**SUPPLIED INFORMATION:**
━━━━━━━━

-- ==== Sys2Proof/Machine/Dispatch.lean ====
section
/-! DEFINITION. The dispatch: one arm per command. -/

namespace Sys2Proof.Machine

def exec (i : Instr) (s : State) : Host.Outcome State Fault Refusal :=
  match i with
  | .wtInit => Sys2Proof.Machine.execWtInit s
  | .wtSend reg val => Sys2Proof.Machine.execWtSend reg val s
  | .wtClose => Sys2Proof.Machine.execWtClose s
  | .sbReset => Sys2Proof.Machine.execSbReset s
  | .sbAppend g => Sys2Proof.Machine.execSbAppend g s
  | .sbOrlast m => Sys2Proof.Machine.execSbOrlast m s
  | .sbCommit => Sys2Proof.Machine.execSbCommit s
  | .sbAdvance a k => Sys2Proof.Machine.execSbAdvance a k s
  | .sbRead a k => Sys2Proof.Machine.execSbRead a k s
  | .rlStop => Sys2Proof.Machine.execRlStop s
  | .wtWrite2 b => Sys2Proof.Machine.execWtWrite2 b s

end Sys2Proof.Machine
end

━━━━━━━━

**EXERCISE:**
Reproduce exactly, with nothing added, the lines from the one that contains "namespace Sys2Proof.Machine" to the end of the data.

**WRITTEN REPLY:**
namespace Sys2Proof.Machine

def exec (i : Instr) (s : State) : Host.Outcome State Fault Refusal :=
  match i with
  | .wtInit => Sys2Proof.Machine.execWtInit s
  | .wtSend reg val => Sys2Proof.Machine.execWtSend reg val s
  | .wtClose => Sys2Proof.Machine.execWtClose s
  | .sbReset => Sys2Proof.Machine.execSbReset s
  | .sbAppend g => Sys2Proof.Machine.execSbAppend g s
  | .sbOrlast m => Sys2Proof.Machine.execSbOrlast m s
  | .sbCommit => Sys2Proof.Machine.execSbCommit s
  | .sbAdvance a k => Sys2Proof.Machine.execSbAdvance a k s
  | .sbRead a k => Sys2Proof.Machine.execSbRead a k s
  | .rlStop => Sys2Proof.Machine.execRlStop s
  | .wtWrite2 b => Sys2Proof.Machine.execWtWrite2 b s

end Sys2Proof.Machine
end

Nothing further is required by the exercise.